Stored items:
- - - - - - -
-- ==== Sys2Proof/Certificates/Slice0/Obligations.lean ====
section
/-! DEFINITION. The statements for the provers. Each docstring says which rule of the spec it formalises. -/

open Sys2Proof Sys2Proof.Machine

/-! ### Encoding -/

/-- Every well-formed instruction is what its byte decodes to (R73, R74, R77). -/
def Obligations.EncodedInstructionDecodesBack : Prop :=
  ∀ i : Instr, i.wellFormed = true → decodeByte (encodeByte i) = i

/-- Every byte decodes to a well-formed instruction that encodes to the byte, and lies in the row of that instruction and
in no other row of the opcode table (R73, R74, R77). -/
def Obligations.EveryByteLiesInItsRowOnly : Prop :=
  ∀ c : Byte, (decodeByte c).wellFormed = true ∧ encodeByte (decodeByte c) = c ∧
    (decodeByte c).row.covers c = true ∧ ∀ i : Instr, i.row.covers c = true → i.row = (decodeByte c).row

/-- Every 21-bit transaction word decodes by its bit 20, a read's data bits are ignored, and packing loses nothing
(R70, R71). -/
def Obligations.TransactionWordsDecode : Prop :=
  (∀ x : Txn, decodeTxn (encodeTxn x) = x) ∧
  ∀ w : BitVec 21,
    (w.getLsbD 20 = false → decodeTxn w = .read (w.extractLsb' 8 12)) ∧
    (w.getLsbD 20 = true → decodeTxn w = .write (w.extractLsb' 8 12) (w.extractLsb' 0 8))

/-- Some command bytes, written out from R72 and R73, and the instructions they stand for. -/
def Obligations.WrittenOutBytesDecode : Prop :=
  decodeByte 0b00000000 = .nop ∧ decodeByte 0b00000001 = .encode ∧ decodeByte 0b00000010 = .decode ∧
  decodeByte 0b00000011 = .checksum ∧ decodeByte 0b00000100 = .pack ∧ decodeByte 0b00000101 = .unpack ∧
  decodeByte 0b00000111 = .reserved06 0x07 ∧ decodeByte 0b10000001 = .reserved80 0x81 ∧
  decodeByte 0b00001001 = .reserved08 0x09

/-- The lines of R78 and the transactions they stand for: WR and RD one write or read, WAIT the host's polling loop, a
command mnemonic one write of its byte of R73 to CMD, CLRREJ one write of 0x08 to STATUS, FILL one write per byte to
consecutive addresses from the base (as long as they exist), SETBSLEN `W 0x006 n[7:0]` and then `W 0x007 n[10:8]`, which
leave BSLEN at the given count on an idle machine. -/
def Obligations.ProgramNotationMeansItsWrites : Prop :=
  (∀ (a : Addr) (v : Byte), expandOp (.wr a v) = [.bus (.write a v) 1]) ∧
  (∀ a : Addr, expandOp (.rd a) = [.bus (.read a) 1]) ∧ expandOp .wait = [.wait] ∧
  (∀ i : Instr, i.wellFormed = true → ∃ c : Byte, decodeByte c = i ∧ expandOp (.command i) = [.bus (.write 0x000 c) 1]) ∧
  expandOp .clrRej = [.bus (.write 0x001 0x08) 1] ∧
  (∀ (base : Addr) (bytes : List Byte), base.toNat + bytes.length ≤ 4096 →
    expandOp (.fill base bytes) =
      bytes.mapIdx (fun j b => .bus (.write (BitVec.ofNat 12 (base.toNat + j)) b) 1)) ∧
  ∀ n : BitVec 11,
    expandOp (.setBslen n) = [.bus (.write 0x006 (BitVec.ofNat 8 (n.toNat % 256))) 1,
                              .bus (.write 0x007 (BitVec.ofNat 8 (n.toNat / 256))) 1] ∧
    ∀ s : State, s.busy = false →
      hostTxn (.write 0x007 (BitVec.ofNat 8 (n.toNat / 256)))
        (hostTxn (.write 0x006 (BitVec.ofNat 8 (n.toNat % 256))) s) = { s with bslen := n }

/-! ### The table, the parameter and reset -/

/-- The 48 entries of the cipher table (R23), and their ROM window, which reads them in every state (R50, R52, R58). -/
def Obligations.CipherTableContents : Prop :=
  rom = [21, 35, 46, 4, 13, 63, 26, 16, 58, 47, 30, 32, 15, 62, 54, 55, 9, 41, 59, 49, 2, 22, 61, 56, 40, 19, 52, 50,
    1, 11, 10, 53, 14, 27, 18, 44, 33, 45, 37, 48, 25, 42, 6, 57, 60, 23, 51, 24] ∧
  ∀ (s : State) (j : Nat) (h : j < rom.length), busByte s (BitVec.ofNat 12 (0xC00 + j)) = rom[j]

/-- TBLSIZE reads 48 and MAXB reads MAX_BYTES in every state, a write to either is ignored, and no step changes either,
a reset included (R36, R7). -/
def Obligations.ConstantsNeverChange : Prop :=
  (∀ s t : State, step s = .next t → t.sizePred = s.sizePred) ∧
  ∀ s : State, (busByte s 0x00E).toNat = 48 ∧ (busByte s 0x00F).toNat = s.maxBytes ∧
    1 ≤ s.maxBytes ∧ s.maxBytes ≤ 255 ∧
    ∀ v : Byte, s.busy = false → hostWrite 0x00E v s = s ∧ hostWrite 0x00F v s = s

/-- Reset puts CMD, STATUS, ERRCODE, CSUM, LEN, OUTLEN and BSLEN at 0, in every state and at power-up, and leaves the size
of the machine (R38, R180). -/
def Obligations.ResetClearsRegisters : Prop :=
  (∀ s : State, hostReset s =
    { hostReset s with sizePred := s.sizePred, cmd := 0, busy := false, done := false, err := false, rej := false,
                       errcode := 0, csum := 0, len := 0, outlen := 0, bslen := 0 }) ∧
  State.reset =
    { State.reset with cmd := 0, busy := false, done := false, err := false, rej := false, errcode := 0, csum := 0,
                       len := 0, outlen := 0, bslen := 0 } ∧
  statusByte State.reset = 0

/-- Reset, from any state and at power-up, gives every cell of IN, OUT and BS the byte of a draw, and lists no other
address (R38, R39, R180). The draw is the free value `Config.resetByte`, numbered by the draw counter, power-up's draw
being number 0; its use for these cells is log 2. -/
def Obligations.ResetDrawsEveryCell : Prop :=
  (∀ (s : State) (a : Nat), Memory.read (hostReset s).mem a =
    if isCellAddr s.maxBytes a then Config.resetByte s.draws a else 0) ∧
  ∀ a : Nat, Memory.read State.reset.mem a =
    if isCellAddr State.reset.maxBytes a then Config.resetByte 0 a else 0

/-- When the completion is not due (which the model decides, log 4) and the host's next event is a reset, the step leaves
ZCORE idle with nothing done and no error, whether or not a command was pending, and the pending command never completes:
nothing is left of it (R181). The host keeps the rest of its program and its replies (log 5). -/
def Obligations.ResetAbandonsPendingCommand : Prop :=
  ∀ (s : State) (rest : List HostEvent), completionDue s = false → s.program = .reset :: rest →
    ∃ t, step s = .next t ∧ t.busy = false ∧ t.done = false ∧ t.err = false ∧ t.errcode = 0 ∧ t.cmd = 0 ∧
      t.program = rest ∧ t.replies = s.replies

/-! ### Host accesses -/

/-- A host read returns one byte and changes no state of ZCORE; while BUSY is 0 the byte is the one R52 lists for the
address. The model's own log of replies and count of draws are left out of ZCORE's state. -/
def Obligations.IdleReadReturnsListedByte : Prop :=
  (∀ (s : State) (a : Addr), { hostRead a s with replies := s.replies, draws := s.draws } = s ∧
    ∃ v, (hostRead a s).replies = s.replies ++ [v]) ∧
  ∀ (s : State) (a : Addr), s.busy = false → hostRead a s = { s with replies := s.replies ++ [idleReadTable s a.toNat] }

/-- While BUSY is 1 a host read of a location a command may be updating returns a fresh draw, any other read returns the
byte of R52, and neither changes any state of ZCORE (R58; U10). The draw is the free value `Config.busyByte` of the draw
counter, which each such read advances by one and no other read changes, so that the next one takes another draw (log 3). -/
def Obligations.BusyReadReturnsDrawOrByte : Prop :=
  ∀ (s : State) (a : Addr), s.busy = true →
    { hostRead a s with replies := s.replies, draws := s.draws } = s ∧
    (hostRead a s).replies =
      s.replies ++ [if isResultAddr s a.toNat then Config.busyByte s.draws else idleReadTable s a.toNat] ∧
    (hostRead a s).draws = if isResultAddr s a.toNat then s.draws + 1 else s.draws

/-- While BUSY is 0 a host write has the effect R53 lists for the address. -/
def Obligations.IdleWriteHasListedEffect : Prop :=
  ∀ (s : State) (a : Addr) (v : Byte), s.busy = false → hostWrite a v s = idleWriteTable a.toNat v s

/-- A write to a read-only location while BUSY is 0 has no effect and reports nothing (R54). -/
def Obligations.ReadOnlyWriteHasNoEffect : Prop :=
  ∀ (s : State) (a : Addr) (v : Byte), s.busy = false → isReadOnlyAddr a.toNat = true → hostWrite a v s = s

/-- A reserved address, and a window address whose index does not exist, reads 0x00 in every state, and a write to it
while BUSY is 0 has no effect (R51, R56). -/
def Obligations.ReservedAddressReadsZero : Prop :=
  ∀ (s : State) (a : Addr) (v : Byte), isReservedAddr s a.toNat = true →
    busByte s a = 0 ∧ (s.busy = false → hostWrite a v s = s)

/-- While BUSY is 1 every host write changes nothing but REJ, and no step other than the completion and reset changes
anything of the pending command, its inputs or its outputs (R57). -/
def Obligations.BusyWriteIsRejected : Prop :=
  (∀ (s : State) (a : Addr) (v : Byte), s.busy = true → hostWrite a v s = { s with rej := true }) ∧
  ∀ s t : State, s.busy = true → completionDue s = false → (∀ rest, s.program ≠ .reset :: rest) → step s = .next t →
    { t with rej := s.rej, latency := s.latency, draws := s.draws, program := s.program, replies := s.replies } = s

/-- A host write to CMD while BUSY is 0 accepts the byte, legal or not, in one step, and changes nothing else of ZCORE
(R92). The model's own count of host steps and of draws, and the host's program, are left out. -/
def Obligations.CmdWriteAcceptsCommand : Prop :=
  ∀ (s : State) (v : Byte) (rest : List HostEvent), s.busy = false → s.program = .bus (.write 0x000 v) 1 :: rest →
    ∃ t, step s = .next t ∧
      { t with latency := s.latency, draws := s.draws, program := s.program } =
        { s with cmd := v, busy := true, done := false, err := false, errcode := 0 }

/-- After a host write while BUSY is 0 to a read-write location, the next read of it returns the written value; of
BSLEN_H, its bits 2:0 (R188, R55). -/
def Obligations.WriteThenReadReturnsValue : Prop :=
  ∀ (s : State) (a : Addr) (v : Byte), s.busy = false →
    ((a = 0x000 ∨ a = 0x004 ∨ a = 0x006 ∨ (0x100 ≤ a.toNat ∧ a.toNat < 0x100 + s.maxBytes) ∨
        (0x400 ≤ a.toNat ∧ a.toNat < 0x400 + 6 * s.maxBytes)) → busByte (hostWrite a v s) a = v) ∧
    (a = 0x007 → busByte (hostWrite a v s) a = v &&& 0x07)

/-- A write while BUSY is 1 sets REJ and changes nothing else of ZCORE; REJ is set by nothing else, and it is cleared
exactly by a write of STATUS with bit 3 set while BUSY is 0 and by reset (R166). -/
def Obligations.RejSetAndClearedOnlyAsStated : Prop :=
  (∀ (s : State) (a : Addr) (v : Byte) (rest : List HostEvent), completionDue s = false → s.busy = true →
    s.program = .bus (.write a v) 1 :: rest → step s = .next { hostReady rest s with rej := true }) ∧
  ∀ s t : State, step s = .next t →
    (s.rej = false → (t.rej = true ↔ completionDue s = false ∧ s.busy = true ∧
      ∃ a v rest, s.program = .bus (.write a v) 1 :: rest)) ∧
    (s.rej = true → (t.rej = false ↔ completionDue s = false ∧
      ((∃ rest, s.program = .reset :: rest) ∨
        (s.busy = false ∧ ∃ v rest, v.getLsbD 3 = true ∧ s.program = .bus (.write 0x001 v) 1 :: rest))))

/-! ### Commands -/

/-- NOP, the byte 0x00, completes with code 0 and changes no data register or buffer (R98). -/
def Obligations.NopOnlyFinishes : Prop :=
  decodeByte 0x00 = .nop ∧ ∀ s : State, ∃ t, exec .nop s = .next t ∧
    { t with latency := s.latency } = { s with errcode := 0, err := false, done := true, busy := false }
- - - - - - -
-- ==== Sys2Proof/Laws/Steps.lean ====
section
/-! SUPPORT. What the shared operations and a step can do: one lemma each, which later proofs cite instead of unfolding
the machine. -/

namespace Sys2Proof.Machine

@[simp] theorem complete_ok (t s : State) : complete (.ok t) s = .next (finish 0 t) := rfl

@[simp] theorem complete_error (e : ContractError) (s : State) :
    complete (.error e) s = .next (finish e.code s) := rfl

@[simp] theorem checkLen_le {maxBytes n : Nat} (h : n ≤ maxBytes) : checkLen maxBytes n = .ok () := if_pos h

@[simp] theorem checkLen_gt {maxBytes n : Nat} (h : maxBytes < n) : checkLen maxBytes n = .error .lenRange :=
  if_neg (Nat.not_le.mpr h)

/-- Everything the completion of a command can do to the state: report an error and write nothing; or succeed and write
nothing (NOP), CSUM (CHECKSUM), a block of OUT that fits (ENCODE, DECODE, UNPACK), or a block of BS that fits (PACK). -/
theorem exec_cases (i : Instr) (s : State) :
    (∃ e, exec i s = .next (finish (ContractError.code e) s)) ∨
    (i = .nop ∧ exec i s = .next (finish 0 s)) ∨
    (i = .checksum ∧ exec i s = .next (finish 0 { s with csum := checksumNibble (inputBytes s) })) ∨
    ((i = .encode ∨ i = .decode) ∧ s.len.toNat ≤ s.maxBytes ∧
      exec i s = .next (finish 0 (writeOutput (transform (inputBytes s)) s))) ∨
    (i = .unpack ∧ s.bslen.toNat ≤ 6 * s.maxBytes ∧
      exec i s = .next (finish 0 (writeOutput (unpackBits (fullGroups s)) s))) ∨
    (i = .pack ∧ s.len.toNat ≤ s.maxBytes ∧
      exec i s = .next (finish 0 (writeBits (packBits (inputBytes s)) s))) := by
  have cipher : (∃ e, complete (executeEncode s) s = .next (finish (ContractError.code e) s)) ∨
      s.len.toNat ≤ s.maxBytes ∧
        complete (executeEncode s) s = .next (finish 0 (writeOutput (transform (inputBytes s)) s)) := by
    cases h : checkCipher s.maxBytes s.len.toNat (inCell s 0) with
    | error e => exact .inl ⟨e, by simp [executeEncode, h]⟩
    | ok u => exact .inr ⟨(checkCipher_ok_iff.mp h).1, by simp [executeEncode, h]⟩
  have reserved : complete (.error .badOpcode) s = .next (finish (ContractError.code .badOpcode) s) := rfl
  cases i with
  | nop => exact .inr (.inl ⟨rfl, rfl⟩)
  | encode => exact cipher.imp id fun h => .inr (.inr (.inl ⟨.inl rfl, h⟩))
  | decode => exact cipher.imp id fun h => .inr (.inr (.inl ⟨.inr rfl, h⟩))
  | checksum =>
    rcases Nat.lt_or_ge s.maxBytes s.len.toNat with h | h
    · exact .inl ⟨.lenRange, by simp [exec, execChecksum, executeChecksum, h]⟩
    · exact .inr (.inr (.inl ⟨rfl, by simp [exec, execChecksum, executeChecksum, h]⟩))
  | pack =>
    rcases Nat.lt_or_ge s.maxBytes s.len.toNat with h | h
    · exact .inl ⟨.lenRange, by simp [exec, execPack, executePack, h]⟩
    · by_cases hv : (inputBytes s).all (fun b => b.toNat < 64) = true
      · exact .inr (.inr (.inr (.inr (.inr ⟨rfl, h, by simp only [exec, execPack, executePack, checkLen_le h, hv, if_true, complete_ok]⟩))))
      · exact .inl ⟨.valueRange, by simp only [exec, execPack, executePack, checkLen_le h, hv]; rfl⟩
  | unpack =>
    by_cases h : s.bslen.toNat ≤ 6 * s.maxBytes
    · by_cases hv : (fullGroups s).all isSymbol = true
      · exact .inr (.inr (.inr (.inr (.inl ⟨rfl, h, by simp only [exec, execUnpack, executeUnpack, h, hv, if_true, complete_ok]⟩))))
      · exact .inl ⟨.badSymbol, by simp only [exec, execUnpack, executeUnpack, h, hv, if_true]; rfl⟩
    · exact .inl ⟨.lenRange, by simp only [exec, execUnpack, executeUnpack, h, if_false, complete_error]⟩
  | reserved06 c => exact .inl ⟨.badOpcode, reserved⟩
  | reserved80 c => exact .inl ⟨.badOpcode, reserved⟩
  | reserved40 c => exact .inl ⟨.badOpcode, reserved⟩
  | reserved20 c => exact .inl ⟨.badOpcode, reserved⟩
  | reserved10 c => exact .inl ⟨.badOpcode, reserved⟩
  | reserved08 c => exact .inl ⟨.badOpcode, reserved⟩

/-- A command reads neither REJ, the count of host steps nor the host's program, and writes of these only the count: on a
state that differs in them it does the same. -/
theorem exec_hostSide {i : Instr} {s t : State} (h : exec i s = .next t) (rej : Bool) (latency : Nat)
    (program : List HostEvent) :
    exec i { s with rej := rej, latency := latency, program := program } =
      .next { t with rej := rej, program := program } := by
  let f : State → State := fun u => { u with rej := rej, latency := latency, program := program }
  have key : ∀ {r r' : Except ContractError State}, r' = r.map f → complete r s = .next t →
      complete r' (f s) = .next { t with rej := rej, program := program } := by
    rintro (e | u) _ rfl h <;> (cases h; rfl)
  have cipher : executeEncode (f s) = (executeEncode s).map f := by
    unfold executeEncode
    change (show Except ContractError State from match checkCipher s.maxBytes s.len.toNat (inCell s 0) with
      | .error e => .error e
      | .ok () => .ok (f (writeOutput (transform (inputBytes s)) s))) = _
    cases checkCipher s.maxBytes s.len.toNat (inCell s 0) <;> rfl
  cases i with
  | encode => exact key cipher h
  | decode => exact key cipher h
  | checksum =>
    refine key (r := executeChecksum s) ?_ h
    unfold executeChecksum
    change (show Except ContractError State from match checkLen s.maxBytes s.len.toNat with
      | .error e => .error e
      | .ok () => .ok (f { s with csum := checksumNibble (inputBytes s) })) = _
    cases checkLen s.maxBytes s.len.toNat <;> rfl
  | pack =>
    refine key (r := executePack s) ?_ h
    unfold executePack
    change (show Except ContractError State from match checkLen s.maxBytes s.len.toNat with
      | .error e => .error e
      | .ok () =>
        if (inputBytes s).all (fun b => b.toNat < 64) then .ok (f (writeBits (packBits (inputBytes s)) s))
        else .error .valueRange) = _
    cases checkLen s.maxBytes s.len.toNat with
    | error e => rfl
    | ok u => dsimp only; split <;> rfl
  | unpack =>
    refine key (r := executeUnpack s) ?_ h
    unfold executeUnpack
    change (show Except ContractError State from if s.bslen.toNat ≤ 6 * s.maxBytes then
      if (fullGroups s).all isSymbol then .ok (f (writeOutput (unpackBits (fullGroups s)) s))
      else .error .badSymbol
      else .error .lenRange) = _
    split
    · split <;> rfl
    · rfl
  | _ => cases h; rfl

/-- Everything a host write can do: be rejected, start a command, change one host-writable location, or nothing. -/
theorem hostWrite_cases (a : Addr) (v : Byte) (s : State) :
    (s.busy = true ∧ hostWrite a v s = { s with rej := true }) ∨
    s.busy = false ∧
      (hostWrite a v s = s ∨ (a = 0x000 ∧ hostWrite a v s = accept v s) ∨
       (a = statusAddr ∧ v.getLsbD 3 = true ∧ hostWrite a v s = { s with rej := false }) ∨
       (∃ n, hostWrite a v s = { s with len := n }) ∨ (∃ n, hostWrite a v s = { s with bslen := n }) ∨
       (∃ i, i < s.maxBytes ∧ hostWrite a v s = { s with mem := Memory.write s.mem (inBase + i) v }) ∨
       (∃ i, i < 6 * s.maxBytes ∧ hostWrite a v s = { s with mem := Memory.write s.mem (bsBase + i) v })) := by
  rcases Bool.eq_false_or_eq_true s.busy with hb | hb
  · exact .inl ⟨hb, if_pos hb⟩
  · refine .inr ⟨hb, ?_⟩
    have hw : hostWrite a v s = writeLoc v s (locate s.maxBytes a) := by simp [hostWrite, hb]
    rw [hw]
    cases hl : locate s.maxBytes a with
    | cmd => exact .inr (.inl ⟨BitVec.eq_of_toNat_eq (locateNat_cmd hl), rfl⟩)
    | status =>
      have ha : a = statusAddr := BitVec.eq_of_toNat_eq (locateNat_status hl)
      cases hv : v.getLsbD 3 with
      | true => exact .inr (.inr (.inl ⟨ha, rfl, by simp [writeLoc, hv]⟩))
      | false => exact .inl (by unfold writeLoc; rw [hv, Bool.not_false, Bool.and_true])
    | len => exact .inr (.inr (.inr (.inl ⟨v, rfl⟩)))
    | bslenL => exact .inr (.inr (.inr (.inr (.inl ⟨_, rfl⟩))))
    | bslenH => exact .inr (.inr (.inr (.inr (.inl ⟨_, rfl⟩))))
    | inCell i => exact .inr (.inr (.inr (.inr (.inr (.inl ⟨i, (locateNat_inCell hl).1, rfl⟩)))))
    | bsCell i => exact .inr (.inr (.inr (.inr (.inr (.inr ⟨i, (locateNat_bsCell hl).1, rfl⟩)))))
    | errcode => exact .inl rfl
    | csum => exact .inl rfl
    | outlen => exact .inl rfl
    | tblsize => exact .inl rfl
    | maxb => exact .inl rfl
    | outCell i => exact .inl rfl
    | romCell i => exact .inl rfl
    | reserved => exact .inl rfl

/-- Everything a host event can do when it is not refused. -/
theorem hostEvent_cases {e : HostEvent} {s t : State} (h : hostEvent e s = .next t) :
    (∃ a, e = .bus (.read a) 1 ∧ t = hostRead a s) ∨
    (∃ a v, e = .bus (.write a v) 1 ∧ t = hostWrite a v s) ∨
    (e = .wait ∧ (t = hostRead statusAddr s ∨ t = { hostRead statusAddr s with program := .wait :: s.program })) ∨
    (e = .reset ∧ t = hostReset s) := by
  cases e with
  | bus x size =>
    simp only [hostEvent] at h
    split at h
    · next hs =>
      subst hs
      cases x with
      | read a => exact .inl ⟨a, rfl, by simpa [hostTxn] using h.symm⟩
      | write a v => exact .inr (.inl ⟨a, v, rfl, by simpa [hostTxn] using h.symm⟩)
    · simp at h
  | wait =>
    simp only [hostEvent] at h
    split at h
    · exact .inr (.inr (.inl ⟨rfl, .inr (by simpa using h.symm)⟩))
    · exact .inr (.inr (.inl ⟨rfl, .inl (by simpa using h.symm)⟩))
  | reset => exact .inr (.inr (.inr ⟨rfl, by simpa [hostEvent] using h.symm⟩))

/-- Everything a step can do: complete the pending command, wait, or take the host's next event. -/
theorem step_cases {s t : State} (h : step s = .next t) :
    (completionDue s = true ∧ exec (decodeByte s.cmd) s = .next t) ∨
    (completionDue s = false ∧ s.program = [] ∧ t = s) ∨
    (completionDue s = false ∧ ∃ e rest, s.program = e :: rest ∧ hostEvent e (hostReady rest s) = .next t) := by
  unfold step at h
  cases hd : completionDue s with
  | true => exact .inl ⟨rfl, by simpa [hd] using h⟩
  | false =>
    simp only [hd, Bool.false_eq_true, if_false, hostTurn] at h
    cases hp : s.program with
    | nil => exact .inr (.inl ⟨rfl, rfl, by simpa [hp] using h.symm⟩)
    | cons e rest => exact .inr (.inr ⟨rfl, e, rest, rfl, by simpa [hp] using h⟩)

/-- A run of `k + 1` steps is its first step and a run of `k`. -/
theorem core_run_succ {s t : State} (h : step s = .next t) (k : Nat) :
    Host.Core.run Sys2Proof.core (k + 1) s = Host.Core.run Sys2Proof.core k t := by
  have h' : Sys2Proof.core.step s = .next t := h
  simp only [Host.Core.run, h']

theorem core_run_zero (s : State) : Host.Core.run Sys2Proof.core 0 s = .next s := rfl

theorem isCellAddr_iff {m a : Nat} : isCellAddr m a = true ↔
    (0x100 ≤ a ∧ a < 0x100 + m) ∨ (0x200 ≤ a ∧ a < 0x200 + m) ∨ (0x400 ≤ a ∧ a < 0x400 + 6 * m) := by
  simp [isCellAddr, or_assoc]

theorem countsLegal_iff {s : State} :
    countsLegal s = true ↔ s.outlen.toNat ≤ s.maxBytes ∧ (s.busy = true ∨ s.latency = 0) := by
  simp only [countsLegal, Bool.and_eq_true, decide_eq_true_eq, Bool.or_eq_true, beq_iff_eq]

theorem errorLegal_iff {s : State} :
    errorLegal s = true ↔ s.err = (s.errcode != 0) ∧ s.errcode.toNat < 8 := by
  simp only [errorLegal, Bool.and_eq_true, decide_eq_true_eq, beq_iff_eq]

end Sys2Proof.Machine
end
- - - - - - -
ABOUT THIS TASK:
Of the entries above, transcribe exactly those lines that fall between the line containing "-- ==== Sys2Proof/Certificates/Slice0/Obligations.lean" and the line containing "that instruction and", together with those two lines.

RESULT BELOW:
-- ==== Sys2Proof/Certificates/Slice0/Obligations.lean ====
section
/-! DEFINITION. The statements for the provers. Each docstring says which rule of the spec it formalises. -/

open Sys2Proof Sys2Proof.Machine

/-! ### Encoding -/

/-- Every well-formed instruction is what its byte decodes to (R73, R74, R77). -/
def Obligations.EncodedInstructionDecodesBack : Prop :=
  ∀ i : Instr, i.wellFormed = true → decodeByte (encodeByte i) = i

/-- Every byte decodes to a well-formed instruction that encodes to the byte, and lies in the row of that instruction and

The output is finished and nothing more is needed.